Physical Description

Chlamys opercularis is distinctly left convex (the left valve is more rounded than the right valve). The shells vary in colors and patterns of pigmentation, which can be affected by both environmental and genetic factors. Their shells are also primarily calcitic, making them relatively insusceptible to dissolution and recrystallization. They can grow up to 90 mm in shell height. In general, scallops lack siphons and the anterior adductor muscle. A large and well-developed posterior adductor muscle is used for locomotion. Young individuals often attach to surfaces by byssal threads (silky filaments). Numerous light receptors (eyes) also line the edge of the mantle.

• Other Physical Features
• ectothermic ectothermic
• heterothermic heterothermic
• bilateral symmetry bilateral symmetry

• Sexual Dimorphism
• sexes alike

Development

Chlamys opercularis development is influenced by both environmental and inherited factors. Additionally, their life cycle includes the trochophore and veliger larval stages. Generally, development can be described by three phases based on the nature of the energy source and the nature of the locomotion used. The first phase is considered lecithotrophic, a phase in which nutritional requirements for larvae do not extend beyond what is provided within the egg. Lecithotrophic species also have a reduced larval period during which no specific food is consumed. The second and third phases are considered planktotrophic, a phase in which larvae ingest plankton suspended in the water column. The first phase, or embryonic phase, is extremely vulnerable to environmental conditions and requires locomotion to ensure that the early larvae move into the water column. After fertilization occurs, the offspring remain on or near the seabed for a couple of days until developing into trochophore larvae. In the second phase, or dispersal phase, the trocohophore larvae rise to the surface of the water and is transported by water currents into the water column. Eventually, the trochophore larvae become veliger larvae. The third phase occurs when veliger larvae find a suitable substrate to settle on to undergo metamorphosis and juvenile life before becoming adults.

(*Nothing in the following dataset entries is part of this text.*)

/-- The requests of a VATOM on their way to their home slices (R60, R77). -/
def sendAtoms (s : State) (k : LCtx) (ps : List Piece) (acq : Bool) : State :=
  let (tag, s) := freshId (countMisses s k.x.core k.x.t (ps.map (·.va)))
  let p := { newPending k 0x82 tag (widestPath s ps) (firstVa ps) with waits := ps.length, rmw := true, acq := acq }
  let reqs := ps.map (fun p =>
    let ab := atomOperands k p.lane
    ({ c := k.x.c, tag := tag, t := k.x.t, pa := p.xl.pa, va := BitVec.ofNat 64 p.va, code := laneCodeOf k.w,
       w64 := k.w.aw64, a := ab.1, b := ab.2, keys := atomKeys k p.lane, seq := (s.core k.x.core).seq } : AtomReq))
  (addPending s k.x.c p).onCore k.x.core (fun C =>
    { ps.foldl (fun C p => l1Drop C p.xl.pa) C with atoms := C.atoms ++ reqs, seq := C.seq + 1 })

/-- SM of a VATOM or VRED by its AM (R372). -/
def smOfWord (w : LaneWord) : Nat := smOfAm w.am w.aw64

/-- VATOM (R372 to R374). -/
def execVatom (w : LaneWord) (s : State) : Out :=
  issueL s 0x82 w (fun s k =>
    let n := if w.aw64 then 8 else 4
    let held := fun s : State => if 2 ≤ atomKind w then release s k.x.core k.x.t k.x.c (atomScope w) else some s
    let after := fun s : State => if atomKind w % 2 == 1 then acquire s k.x.core (atomScope w) else s
    if w.am == 2 then
      match spaceFault s k 0 n n with
      | some f => .fault s f
      | none => match held s with
        | none => .wait s
        | some s =>
          let r := k.act.foldl (padAtom k n) (settleCtx s k.x, [], none)
          .done (after (startLaneLoad r.1 k 0x82 .core 0 r.2.1 r.2.2 (atomKind w % 2 == 1)))
    else match allPieces s k (smOfWord w) n n .readWrite noAtomics with
      | .error f => .fault s f
      | .ok ps => match held s with
        | none => .wait s
        | some s =>
          let acq := atomKind w % 2 == 1
          let s := sendAtoms s k ps acq
          .done (after (if acq then settleCtx s k.x else s)))

/-- The combiner (R79): one reduction for each distinct virtual address, in the order of the lowest lanes. -/
def combine (k : LCtx) (seq : Nat) (ps : List Piece) : List RedReq :=
  let w := if k.w.aw64 then 64 else 32
  (dedup (ps.map (·.va))).filterMap (fun va =>
    match ps.filter (fun p => p.va == va) with
    | [] => none
    | p :: r =>
      let v := r.foldl (fun t q => atomicWord (laneCodeOf k.w) w t (dataOperand k k.w.aw64 q.lane).toNat 0)
        (dataOperand k k.w.aw64 p.lane).toNat
      some { c := k.x.c, t := k.x.t, pa := p.xl.pa, code := laneCodeOf k.w, w64 := k.w.aw64, val := BitVec.ofNat 64 v, seq := seq })

/-- VRED (R375). -/
def execVred (w : LaneWord) (s : State) : Out :=
  issueL s 0x83 w (fun s k =>
    let n := if w.aw64 then 8 else 4
    match allPieces s k (smOfWord w) n n .readWrite noAtomics with
    | .error f => .fault s f
    | .ok ps =>
      .done ((countMisses s k.x.core k.x.t (ps.map (·.va))).onCore k.x.core (fun C =>
        { ps.foldl (fun C p => l1Drop C p.xl.pa) C with reds := C.reds ++ combine k C.seq ps, seq := C.seq + 1 })))

/-- Whether VREDO may not add to a word (R87): an MT = 2 page, another package's address, or system space. -/
def notLocal (s : State) (p : Xlat) : Bool := p.mt == 2 || remotePa s p.pa || decide (placeOf s p.pa = .system)

/-- VREDO (R87, R376). -/
def execVredo (w : LaneWord) (s : State) : Out :=
  issueL s 0x84 w (fun s k =>
    match allPieces s k (smOfWord w) 4 4 .readWrite (notLocal s) with
    | .error f => .fault s f
    | .ok ps =>
      let es := ps.map (fun p =>
        ({ c := k.x.c, slot := k.x.slot, pa := p.xl.pa, ty := w.tyn - 3, key := k.c p.lane, val := k.dreg 0 p.lane } : RedoEntry))
      .done ((countMisses s k.x.core k.x.t (ps.map (·.va))).onCore k.x.core (fun C =>
        { ps.foldl (fun C p => l1Drop C p.xl.pa) C with redos := C.redos ++ es })))

/-! ## Futures -/

/-- The scope code of a VLDF or VSTF (R290, R377). -/
def futScope (w : LaneWord) : Nat := if w.ord == 0 then 3 else w.ord - 1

• Development - Life Cycle
• metamorphosis metamorphosis

Reproduction

Chlamys opercularis spawn externally, with released sperm fertilizing released eggs.

• Mating System
• polygynandrous (promiscuous) polygynandrous (promiscuous)

Chlamys opercularis is a simultaneous hermaphrodite, containing both a proximal creamy-colored testis and a distal bright red ovary. Sexual maturity occurs at one year. When spawning takes place, sperm are normally released into the environment initially. Fertilization occurs when the eggs are subsequently released and come into contact with the sperm. The release of gametes into the surrounding water usually occurs in the warmer months of spring and summer, but the actual time varies depending on the region and from year to year.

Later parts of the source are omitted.